Privacy and Security Requirements for Handling Government Records Under Scrutiny
Government agencies maintain large quantities of information about individuals, covering everything from physical description to the person’s family life, property, political activity, employment history, criminal records, and health condition. In a light of a recent finding that reports of information-security incidents at federal agencies have increased more than 650 percent over the past five years, it is unsurprising that data-handling requirements for government entities and contractors are a subject of ongoing concern. A roundup of recent developments:
- A recent General Services Administration (“GSA”) cloud computing procurement solicitation attempted to address data security concerns by limiting the foreign countries where vendors’ servers could be located, but this requirement was rejected on October 17 as unduly restrictive. Noting that the GSA had failed to explain its basis for differentiating between acceptable and unacceptable locations, the Government Accountability Office (“GAO”) recommended that the solicitation be revised to reflect the agency’s actual needs.

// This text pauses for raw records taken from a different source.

-- ==== Sys2Proof/WellFormed.lean ====
section
/-! DEFINITION. Which commands a block with `nCtx` slots has: the one operand check of the command word is the slot
number (R91, R96). -/

namespace Sys2Proof

/-- Well-formed on a block with `nCtx` slots: an AEAD command names a slot that exists (R91: `ctx >= N_CTX` is illegal)
and that the 8-bit field can name (R90); an RNG command has no field to check. -/
def Instr.wf (nCtx : Nat) (i : Instr) : Bool :=
  match i.slot? with
  | some c => decide (c < nCtx) && decide (c < 256)
  | none => true

end Sys2Proof
end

- On October 18, Sen. Daniel Akaka (D-HI) introduced the Privacy Act Modernization for the Information Age Act of 2011 to strengthen privacy protections for government records. Among other things, the bill would create a federal chief privacy officer position, update penalties for violating the Privacy Act, and establish a centralized website for information about records maintained by individual agencies.

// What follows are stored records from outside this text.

/-- RNG_UNLOCK (R178): the owner frees the mutex; anyone else gets E_SEQ and nothing changes. It never holds and never
creates. -/
def Obligations.UnlockFreesMutex : Prop :=
  ∀ (s : State) (a : Args), s.operands = some a →
    (s.lockOwner = some s.cur →
      ∃ t, exec .rngUnlock s = .next t ∧ Ended s t 0 0 ∧ t.lockOwner = none ∧ t.created = s.created ∧
        t.gen = s.gen ∧ t.env = s.env) ∧
    (s.lockOwner ≠ some s.cur → ∃ t, exec .rngUnlock s = .next t ∧ OnlyRefusedWith s t 6)

/-- RNG_CTX (R180): on an engine that exists it returns the handle, whoever owns the mutex, and changes nothing but
`RET[0]` and what the end of a command writes; else it is held while the mutex is owned, and, the mutex free, creates the
engine first. The handle is 0 where the generator is contextless and a non-zero value otherwise. That the draw of a
creation ends rests on assumption 6: `KDEV` retries finitely often (R204). -/
def Obligations.CtxReturnsHandle : Prop :=
  ∀ (s : State) (a : Args), s.operands = some a →
    let handle := if Config.hw.genContextless then (0 : Word) else Config.hw.genHandle
    Config.hw.genHandle ≠ 0 ∧
    (s.created = true →
      ∃ t, exec .rngCtx s = .next t ∧ Ended s t 0 0 ∧ (t.ports[s.cur]?).map Port.ret0 = some handle ∧
        Ret1Kept s t ∧ RngKept s t ∧ OtherPortsKept s t ∧ ArgsKept s t ∧ StagesKept s t ∧ t.slots = s.slots ∧
        MemoryKept s t ∧ HostSideKept s t ∧ t.draws = s.draws) ∧
    (s.created = false → ∀ r, s.lockOwner = some r → exec .rngCtx s = .next s) ∧
    (s.created = false → s.lockOwner = none →
      ∃ t, exec .rngCtx s = .next t ∧ Ret1Kept s t ∧
        match creationOf Config.hw s with
        | .error (info, env) => CreationFailed s t info env ∧ Ret0Kept s t
        | .ok (g, env) => RanOnEngine t env ∧ Ended s t 0 0 ∧ t.gen.content = g ∧
          (t.ports[s.cur]?).map Port.ret0 = some handle)

/-- RNG_SHUTDOWN (R184): while the mutex is owned it is held; the mutex free, it completes without creating, and the
engine is gone, its storage too, and the mutex is free. On an engine that does not exist `GEN` is as it was, which R42 (f)
says is empty. -/
def Obligations.ShutdownDestroysEngine : Prop :=
  ∀ (s : State) (a : Args), s.operands = some a →
    (∀ r, s.lockOwner = some r → exec .rngShutdown s = .next s) ∧
    (s.lockOwner = none →
      ∃ t, exec .rngShutdown s = .next t ∧ Ended s t 0 0 ∧ t.created = false ∧ t.lockOwner = none ∧ t.env = s.env ∧
        t.gen = if s.created then .new else s.gen)

/-- The frame of every RNG command: other ports, the port's `ARG` registers, every slot and the host's side are
unchanged; a staging buffer is unchanged or empty; only RNG_SHUTDOWN makes old handles stale (R181, R183). -/
def Obligations.RngFrame : Prop :=
  ∀ (s t : State) (i : Instr), i.slot? = none → exec i s = .next t →
    OtherPortsKept s t ∧ ArgsKept s t ∧ StagesKeptOrEmpty s t ∧ t.slots = s.slots ∧ HostSideKept s t ∧
      (i ≠ .rngShutdown → t.engineEpoch = s.engineEpoch)

/-- `RET[0]` is changed only by a successful RNG_RAND_U32, RNG_RAND_U64 or RNG_CTX, `RET[1]` only by a successful
RNG_RAND_U64 (R26). -/
def Obligations.RetWriters : Prop :=
  ∀ (s t : State) (i : Instr), exec i s = .next t →
    (Ret0Kept s t ∨ (i = .rngRandU32 ∨ i = .rngRandU64 ∨ i = .rngCtx) ∧ Ended s t 0 0) ∧
    (Ret1Kept s t ∨ i = .rngRandU64 ∧ Ended s t 0 0)

/-- Over one step the mutex passes from free to an owner only by that requester's RNG_LOCK, and from an owner only by its
own RNG_UNLOCK or a hardware reset (R34, R178, R179). -/
def Obligations.MutexChangesHands : Prop :=
  ∀ s t : State, step s = .next t →
    (∀ r, s.lockOwner = none → t.lockOwner = some r →
      ∃ l, s.pendingAt r = some l ∧ decode s.slots.length l.word = .ok .rngLock ∧ t.pendingAt r = none) ∧
    (∀ r, s.lockOwner = some r → t.lockOwner ≠ some r → t.lockOwner = none ∧
      ((∃ rest, s.agenda = .hardReset :: rest) ∨
        ∃ l, s.pendingAt r = some l ∧ decode s.slots.length l.word = .ok .rngUnlock ∧ t.pendingAt r = none))

/-- While a requester owns the mutex, no step but a hardware reset or its own use of the handle changes the generator's
state or whether it exists: no other requester's command comes between (R74, R176). -/
def Obligations.LockedGeneratorIsTheOwners : Prop :=
  ∀ (s t : State) (r : Nat), s.lockOwner = some r → step s = .next t →
    (t.gen = s.gen ∧ t.created = s.created) ∨ (∃ rest, s.agenda = .hardReset :: rest) ∨
      ∃ n epoch rest, s.agenda = .handleUse r n epoch :: rest

/-! ### The Entropy Source Chain (R200 to R214) -/

/-- R202, R203, R206, R208: in one draw `TRNG` is asked once, `HPRNG` once if `TRNG` failed and never otherwise, `KDEV`
at least once if both failed and never otherwise, and the clock once; the draw is 64 bytes whatever they answer; byte `j`
is the byte of the first source that answers, XORed with byte `j` of the clock sample while `j < CLK_MIX_BYTES`; the
sample is the one the ports remember afterwards. -/
def Obligations.ChainDraw : Prop :=
  ∀ (cfg : Config) (e : EnvPorts),
    let e' := (chainDraw cfg e).2
    e'.trngReqs = e.trngReqs + 1 ∧
    e'.hprngReqs = e.hprngReqs + (if cfg.trng e.trngReqs = none then 1 else 0) ∧
    (cfg.trng e.trngReqs = none ∧ cfg.hprng e.hprngReqs = none → e.kdevReqs < e'.kdevReqs) ∧
    (¬ (cfg.trng e.trngReqs = none ∧ cfg.hprng e.hprngReqs = none) → e'.kdevReqs = e.kdevReqs) ∧
    e'.clockReqs = e.clockReqs + 1 ∧
    (chainDraw cfg e).1.length = 64 ∧
    ∀ j, j < 64 →
      (chainDraw cfg e).1[j]? =
        (firstAnswer cfg e)[j]?.map fun b =>
          if j < cfg.clkMixBytes then b ^^^ e'.lastClock.extractLsb' (8 * j) 8 else b

/-- R210: over every step of the machine, hardware reset included, the last clock sample does not go back. -/
def Obligations.ClockNeverGoesBack : Prop :=
  ∀ s t : State, step s = .next t → s.env.lastClock.toNat ≤ t.env.lastClock.toNat

/-! ### The Secure Buffer (R220 to R232) -/

/-- R230: every operation keeps every byte past the logical length zero; `resize` and `clear` set the length, `resize`
keeps the common part and fills what it adds, `append` adds its byte, `get` and `set` answer inside the content and
nowhere else (R225), `destroy` leaves no store. -/
def Obligations.SecureBufferKeepsZeroTail : Prop :=
  ∀ (cfg : Config) (b : SecBuf), b.wf = true →
    SecBuf.new.wf = true ∧
    (∀ x, (b.append cfg x).wf = true ∧ (b.append cfg x).content = b.content ++ [x]) ∧
    (∀ i, b.get i = b.content[i]?) ∧
    (∀ i x, i < b.len → ∃ b', b.set i x = some b' ∧ b'.wf = true ∧ b'.content = b.content.set i x) ∧
    (∀ i x, b.len ≤ i → b.set i x = none) ∧
    (∀ m fill, (b.resizeFill cfg m fill).wf = true ∧
      (b.resizeFill cfg m fill).content = b.content.take m ++ List.replicate (m - b.len) fill) ∧
    ((b.clear cfg).wf = true ∧ (b.clear cfg).len = 0) ∧
    (∀ v, (b.assign cfg v).wf = true ∧ (b.assign cfg v).content = v) ∧
    (∀ k, (b.scramble cfg k).wf = true ∧ (b.scramble cfg k).len = b.len) ∧
    b.destroy.dbgRaw = []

- The Supreme Court will hear oral argument on November 30 in FAA v. Cooper, which examines whether a plaintiff can recover under the Privacy Act for nonpecuniary mental and emotional injuries. Cooper seeks to bring a claim based on mental and emotional distress he suffered after the Social Security Administration disclosed his HIV status to the Federal Aviation Administration.

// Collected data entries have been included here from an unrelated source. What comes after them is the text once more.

-- ==== Sys2Proof/Laws/State.lean ====
section
/-! SUPPORT. What each named update of the state changes: one lemma per update and field it changes, and the fields it
leaves alone, all by `rfl`, so that no proof unfolds a record update. -/

namespace Sys2Proof.Machine

section Port
variable (s : State) (f : Port → Port) (code : BitVec 8) (info : Word) (v : Word) (w : Word)

@[simp] theorem updCur_ports : (s.updCur f).ports = s.ports.modify s.cur f := rfl
@[simp] theorem updCur_slots : (s.updCur f).slots = s.slots := rfl
@[simp] theorem updCur_created : (s.updCur f).created = s.created := rfl
@[simp] theorem updCur_gen : (s.updCur f).gen = s.gen := rfl
@[simp] theorem updCur_lockOwner : (s.updCur f).lockOwner = s.lockOwner := rfl
@[simp] theorem updCur_mem : (s.updCur f).mem = s.mem := rfl
@[simp] theorem updCur_regions : (s.updCur f).regions = s.regions := rfl
@[simp] theorem updCur_env : (s.updCur f).env = s.env := rfl
@[simp] theorem updCur_draws : (s.updCur f).draws = s.draws := rfl
@[simp] theorem updCur_picks : (s.updCur f).picks = s.picks := rfl
@[simp] theorem updCur_engineEpoch : (s.updCur f).engineEpoch = s.engineEpoch := rfl
@[simp] theorem updCur_cur : (s.updCur f).cur = s.cur := rfl
@[simp] theorem updCur_agenda : (s.updCur f).agenda = s.agenda := rfl
@[simp] theorem updCur_delivered : (s.updCur f).delivered = s.delivered := rfl

@[simp] theorem finish_ports : (finish s code info).ports =
    s.ports.modify s.cur fun p => { p with status := statusDone code, errinfo := info, pending := none } := rfl
@[simp] theorem finish_slots : (finish s code info).slots = s.slots := rfl
@[simp] theorem finish_created : (finish s code info).created = s.created := rfl
@[simp] theorem finish_gen : (finish s code info).gen = s.gen := rfl
@[simp] theorem finish_lockOwner : (finish s code info).lockOwner = s.lockOwner := rfl
@[simp] theorem finish_mem : (finish s code info).mem = s.mem := rfl
@[simp] theorem finish_regions : (finish s code info).regions = s.regions := rfl
@[simp] theorem finish_env : (finish s code info).env = s.env := rfl
@[simp] theorem finish_draws : (finish s code info).draws = s.draws := rfl
@[simp] theorem finish_picks : (finish s code info).picks = s.picks := rfl
@[simp] theorem finish_engineEpoch : (finish s code info).engineEpoch = s.engineEpoch := rfl
@[simp] theorem finish_cur : (finish s code info).cur = s.cur := rfl
@[simp] theorem finish_agenda : (finish s code info).agenda = s.agenda := rfl
@[simp] theorem finish_delivered : (finish s code info).delivered = s.delivered := rfl

/-- Completing and raising are `finish`; every lemma is about `finish`. -/
theorem complete_eq_finish : complete s = finish s 0 0 := rfl
theorem raise_eq_finish (e : Err) : raise s e info = finish s e.code info := rfl

theorem setRet0_eq_updCur : s.setRet0 v = s.updCur fun p => { p with ret0 := v } := rfl
theorem setRet1_eq_updCur : s.setRet1 v = s.updCur fun p => { p with ret1 := v } := rfl

@[simp] theorem issue_pending (p : Port) : (p.issue w).pending = some ⟨w, p.args⟩ := rfl
@[simp] theorem issue_status (p : Port) : (p.issue w).status = statusPending := rfl
@[simp] theorem issue_args (p : Port) : (p.issue w).args = p.args := rfl
@[simp] theorem issue_ret0 (p : Port) : (p.issue w).ret0 = p.ret0 := rfl
@[simp] theorem issue_ret1 (p : Port) : (p.issue w).ret1 = p.ret1 := rfl
@[simp] theorem issue_errinfo (p : Port) : (p.issue w).errinfo = p.errinfo := rfl
@[simp] theorem issue_keyStage (p : Port) : (p.issue w).keyStage = p.keyStage := rfl
@[simp] theorem issue_tagStage (p : Port) : (p.issue w).tagStage = p.tagStage := rfl
@[simp] theorem issue_seedStage (p : Port) : (p.issue w).seedStage = p.seedStage := rfl

end Port

section Slots
variable (cfg : Config) (s : State) (c : Nat) (sl : Slot)

@[simp] theorem setSlot_slots : (s.setSlot c sl).slots = s.slots.set c sl := rfl
@[simp] theorem setSlot_ports : (s.setSlot c sl).ports = s.ports := rfl
@[simp] theorem setSlot_created : (s.setSlot c sl).created = s.created := rfl
@[simp] theorem setSlot_gen : (s.setSlot c sl).gen = s.gen := rfl
@[simp] theorem setSlot_lockOwner : (s.setSlot c sl).lockOwner = s.lockOwner := rfl
@[simp] theorem setSlot_mem : (s.setSlot c sl).mem = s.mem := rfl
@[simp] theorem setSlot_regions : (s.setSlot c sl).regions = s.regions := rfl
@[simp] theorem setSlot_env : (s.setSlot c sl).env = s.env := rfl
@[simp] theorem setSlot_draws : (s.setSlot c sl).draws = s.draws := rfl
@[simp] theorem setSlot_picks : (s.setSlot c sl).picks = s.picks := rfl
@[simp] theorem setSlot_engineEpoch : (s.setSlot c sl).engineEpoch = s.engineEpoch := rfl
@[simp] theorem setSlot_cur : (s.setSlot c sl).cur = s.cur := rfl
@[simp] theorem setSlot_agenda : (s.setSlot c sl).agenda = s.agenda := rfl
@[simp] theorem setSlot_delivered : (s.setSlot c sl).delivered = s.delivered := rfl

@[simp] theorem failSlot_slots : (failSlot cfg s c sl).slots =
    s.slots.set c { sl with bstate := sl.bstate.scramble cfg s.draws, phase := .failed } := rfl
@[simp] theorem failSlot_ports : (failSlot cfg s c sl).ports = s.ports := rfl
@[simp] theorem failSlot_created : (failSlot cfg s c sl).created = s.created := rfl
@[simp] theorem failSlot_gen : (failSlot cfg s c sl).gen = s.gen := rfl
@[simp] theorem failSlot_lockOwner : (failSlot cfg s c sl).lockOwner = s.lockOwner := rfl
@[simp] theorem failSlot_mem : (failSlot cfg s c sl).mem = s.mem := rfl
@[simp] theorem failSlot_regions : (failSlot cfg s c sl).regions = s.regions := rfl
@[simp] theorem failSlot_env : (failSlot cfg s c sl).env = s.env := rfl
@[simp] theorem failSlot_draws : (failSlot cfg s c sl).draws = s.draws + 1 := rfl
@[simp] theorem failSlot_picks : (failSlot cfg s c sl).picks = s.picks := rfl
@[simp] theorem failSlot_engineEpoch : (failSlot cfg s c sl).engineEpoch = s.engineEpoch := rfl
@[simp] theorem failSlot_cur : (failSlot cfg s c sl).cur = s.cur := rfl
@[simp] theorem failSlot_agenda : (failSlot cfg s c sl).agenda = s.agenda := rfl
@[simp] theorem failSlot_delivered : (failSlot cfg s c sl).delivered = s.delivered := rfl

@[simp] theorem destroyed_phase : sl.destroyed.phase = .unconstructed := rfl
@[simp] theorem destroyed_mode : sl.destroyed.mode = .stream := rfl
@[simp] theorem destroyed_aadf : sl.destroyed.aadf = false := rfl
@[simp] theorem destroyed_taglen : sl.destroyed.taglen = 0 := rfl
@[simp] theorem destroyed_bstate : sl.destroyed.bstate = .new := rfl

/-- A destroyed slot is a slot at its reset values (R146, R43). -/
theorem destroyed_eq_empty : sl.destroyed = .empty := rfl

end Slots

section Data
variable (cfg : Config) (s : State) (base n : Nat) (v : Bytes)

@[simp] theorem store_mem : (s.store cfg base v).mem = Memory.writeBytes cfg s.mem base v := rfl
@[simp] theorem store_ports : (s.store cfg base v).ports = s.ports := rfl
@[simp] theorem store_slots : (s.store cfg base v).slots = s.slots := rfl
@[simp] theorem store_created : (s.store cfg base v).created = s.created := rfl
@[simp] theorem store_gen : (s.store cfg base v).gen = s.gen := rfl
@[simp] theorem store_lockOwner : (s.store cfg base v).lockOwner = s.lockOwner := rfl
@[simp] theorem store_regions : (s.store cfg base v).regions = s.regions := rfl
@[simp] theorem store_env : (s.store cfg base v).env = s.env := rfl
@[simp] theorem store_draws : (s.store cfg base v).draws = s.draws := rfl
@[simp] theorem store_picks : (s.store cfg base v).picks = s.picks := rfl
@[simp] theorem store_engineEpoch : (s.store cfg base v).engineEpoch = s.engineEpoch := rfl
@[simp] theorem store_cur : (s.store cfg base v).cur = s.cur := rfl
@[simp] theorem store_agenda : (s.store cfg base v).agenda = s.agenda := rfl
@[simp] theorem store_delivered : (s.store cfg base v).delivered = s.delivered := rfl

@[simp] theorem storeFree_mem : (s.storeFree cfg base n).mem =
    Memory.writeBytes cfg s.mem base (drawBytes cfg s.draws n) := rfl
@[simp] theorem storeFree_ports : (s.storeFree cfg base n).ports = s.ports := rfl
@[simp] theorem storeFree_slots : (s.storeFree cfg base n).slots = s.slots := rfl
@[simp] theorem storeFree_created : (s.storeFree cfg base n).created = s.created := rfl
@[simp] theorem storeFree_gen : (s.storeFree cfg base n).gen = s.gen := rfl
@[simp] theorem storeFree_lockOwner : (s.storeFree cfg base n).lockOwner = s.lockOwner := rfl
@[simp] theorem storeFree_regions : (s.storeFree cfg base n).regions = s.regions := rfl
@[simp] theorem storeFree_env : (s.storeFree cfg base n).env = s.env := rfl
@[simp] theorem storeFree_draws : (s.storeFree cfg base n).draws = s.draws + 1 := rfl
@[simp] theorem storeFree_picks : (s.storeFree cfg base n).picks = s.picks := rfl
@[simp] theorem storeFree_engineEpoch : (s.storeFree cfg base n).engineEpoch = s.engineEpoch := rfl
@[simp] theorem storeFree_cur : (s.storeFree cfg base n).cur = s.cur := rfl
@[simp] theorem storeFree_agenda : (s.storeFree cfg base n).agenda = s.agenda := rfl
@[simp] theorem storeFree_delivered : (s.storeFree cfg base n).delivered = s.delivered := rfl

end Data

section Engine
variable (cfg : Config) (s : State) (g : Bytes)

@[simp] theorem takeMutex_lockOwner : s.takeMutex.lockOwner = some s.cur := rfl
@[simp] theorem takeMutex_ports : s.takeMutex.ports = s.ports := rfl
@[simp] theorem takeMutex_slots : s.takeMutex.slots = s.slots := rfl
@[simp] theorem takeMutex_created : s.takeMutex.created = s.created := rfl
@[simp] theorem takeMutex_gen : s.takeMutex.gen = s.gen := rfl
@[simp] theorem takeMutex_mem : s.takeMutex.mem = s.mem := rfl
@[simp] theorem takeMutex_regions : s.takeMutex.regions = s.regions := rfl
@[simp] theorem takeMutex_env : s.takeMutex.env = s.env := rfl
@[simp] theorem takeMutex_draws : s.takeMutex.draws = s.draws := rfl
@[simp] theorem takeMutex_picks : s.takeMutex.picks = s.picks := rfl
@[simp] theorem takeMutex_engineEpoch : s.takeMutex.engineEpoch = s.engineEpoch := rfl
@[simp] theorem takeMutex_cur : s.takeMutex.cur = s.cur := rfl
@[simp] theorem takeMutex_agenda : s.takeMutex.agenda = s.agenda := rfl
@[simp] theorem takeMutex_delivered : s.takeMutex.delivered = s.delivered := rfl

@[simp] theorem release_lockOwner : s.release.lockOwner = none := rfl
@[simp] theorem release_ports : s.release.ports = s.ports := rfl
@[simp] theorem release_slots : s.release.slots = s.slots := rfl
@[simp] theorem release_created : s.release.created = s.created := rfl
@[simp] theorem release_gen : s.release.gen = s.gen := rfl
@[simp] theorem release_mem : s.release.mem = s.mem := rfl
@[simp] theorem release_regions : s.release.regions = s.regions := rfl
@[simp] theorem release_env : s.release.env = s.env := rfl
@[simp] theorem release_draws : s.release.draws = s.draws := rfl
@[simp] theorem release_picks : s.release.picks = s.picks := rfl
@[simp] theorem release_engineEpoch : s.release.engineEpoch = s.engineEpoch := rfl
@[simp] theorem release_cur : s.release.cur = s.cur := rfl
@[simp] theorem release_agenda : s.release.agenda = s.agenda := rfl
@[simp] theorem release_delivered : s.release.delivered = s.delivered := rfl

@[simp] theorem setGen_gen : (s.setGen cfg g).gen = SecBuf.assign cfg s.gen g := rfl
@[simp] theorem setGen_ports : (s.setGen cfg g).ports = s.ports := rfl
@[simp] theorem setGen_slots : (s.setGen cfg g).slots = s.slots := rfl
@[simp] theorem setGen_created : (s.setGen cfg g).created = s.created := rfl
@[simp] theorem setGen_lockOwner : (s.setGen cfg g).lockOwner = s.lockOwner := rfl
@[simp] theorem setGen_mem : (s.setGen cfg g).mem = s.mem := rfl
@[simp] theorem setGen_regions : (s.setGen cfg g).regions = s.regions := rfl
@[simp] theorem setGen_env : (s.setGen cfg g).env = s.env := rfl
@[simp] theorem setGen_draws : (s.setGen cfg g).draws = s.draws := rfl
@[simp] theorem setGen_picks : (s.setGen cfg g).picks = s.picks := rfl
@[simp] theorem setGen_engineEpoch : (s.setGen cfg g).engineEpoch = s.engineEpoch := rfl
@[simp] theorem setGen_cur : (s.setGen cfg g).cur = s.cur := rfl
@[simp] theorem setGen_agenda : (s.setGen cfg g).agenda = s.agenda := rfl
@[simp] theorem setGen_delivered : (s.setGen cfg g).delivered = s.delivered := rfl

@[simp] theorem scrambleGen_gen : (s.scrambleGen cfg).gen = s.gen.scramble cfg s.draws := rfl
@[simp] theorem scrambleGen_draws : (s.scrambleGen cfg).draws = s.draws + 1 := rfl
@[simp] theorem scrambleGen_ports : (s.scrambleGen cfg).ports = s.ports := rfl
@[simp] theorem scrambleGen_slots : (s.scrambleGen cfg).slots = s.slots := rfl
@[simp] theorem scrambleGen_created : (s.scrambleGen cfg).created = s.created := rfl
@[simp] theorem scrambleGen_lockOwner : (s.scrambleGen cfg).lockOwner = s.lockOwner := rfl
@[simp] theorem scrambleGen_mem : (s.scrambleGen cfg).mem = s.mem := rfl
@[simp] theorem scrambleGen_regions : (s.scrambleGen cfg).regions = s.regions := rfl
@[simp] theorem scrambleGen_env : (s.scrambleGen cfg).env = s.env := rfl
@[simp] theorem scrambleGen_picks : (s.scrambleGen cfg).picks = s.picks := rfl
@[simp] theorem scrambleGen_engineEpoch : (s.scrambleGen cfg).engineEpoch = s.engineEpoch := rfl
@[simp] theorem scrambleGen_cur : (s.scrambleGen cfg).cur = s.cur := rfl
@[simp] theorem scrambleGen_agenda : (s.scrambleGen cfg).agenda = s.agenda := rfl
@[simp] theorem scrambleGen_delivered : (s.scrambleGen cfg).delivered = s.delivered := rfl

@[simp] theorem dropEngine_gen : s.dropEngine.gen = .new := rfl
@[simp] theorem dropEngine_created : s.dropEngine.created = false := rfl
@[simp] theorem dropEngine_engineEpoch : s.dropEngine.engineEpoch = s.engineEpoch + 1 := rfl
@[simp] theorem dropEngine_ports : s.dropEngine.ports = s.ports := rfl
@[simp] theorem dropEngine_slots : s.dropEngine.slots = s.slots := rfl
@[simp] theorem dropEngine_lockOwner : s.dropEngine.lockOwner = s.lockOwner := rfl
@[simp] theorem dropEngine_mem : s.dropEngine.mem = s.mem := rfl
@[simp] theorem dropEngine_regions : s.dropEngine.regions = s.regions := rfl
@[simp] theorem dropEngine_env : s.dropEngine.env = s.env := rfl
@[simp] theorem dropEngine_draws : s.dropEngine.draws = s.draws := rfl
@[simp] theorem dropEngine_picks : s.dropEngine.picks = s.picks := rfl
@[simp] theorem dropEngine_cur : s.dropEngine.cur = s.cur := rfl
@[simp] theorem dropEngine_agenda : s.dropEngine.agenda = s.agenda := rfl
@[simp] theorem dropEngine_delivered : s.dropEngine.delivered = s.delivered := rfl

end Engine

section Status

/-- The fields of the `STATUS` of a completed command (R13, R23). -/
@[simp] theorem statusDone_code (code : BitVec 8) : (statusDone code).extractLsb' 0 8 = code := by
  apply BitVec.eq_of_getLsbD_eq
  intro i h
  simp only [statusDone, BitVec.getLsbD_extractLsb', BitVec.getLsbD_setWidth]
  simp [h]
  omega

@[simp] theorem statusDone_busy (code : BitVec 8) : (statusDone code).getLsbD 31 = false := by
  simp only [statusDone, BitVec.getLsbD_setWidth]
  simp

@[simp] theorem statusDone_reserved (code : BitVec 8) : (statusDone code).extractLsb' 8 23 = 0 := by
  apply BitVec.eq_of_getLsbD_eq
  intro i h
  simp only [statusDone, BitVec.getLsbD_extractLsb', BitVec.getLsbD_setWidth]
  simp

/-- The fields of the `STATUS` of a pending command (R22, R23). -/
@[simp] theorem statusPending_code : statusPending.extractLsb' 0 8 = 0 := by decide
@[simp] theorem statusPending_busy : statusPending.getLsbD 31 = true := by decide
@[simp] theorem statusPending_reserved : statusPending.extractLsb' 8 23 = 0 := by decide

end Status

end Sys2Proof.Machine
end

- The National Institute of Standards and Technology is accepting public comments through December 2 on its draft U.S. Government Cloud Computing Technology Roadmap, which is designed to foster federal agencies’ adoption of cloud computing. One of the issues highlighted in the document is the need to ensure that government cloud services meet federal policy and regulatory requirements for security and privacy.
- Under a proposed amendment to the Federal Acquisition Regulation, government contractors who handle personally identifiable information would be required to complete privacy training upon award of the procurement and annually thereafter. Comments are due on December 13.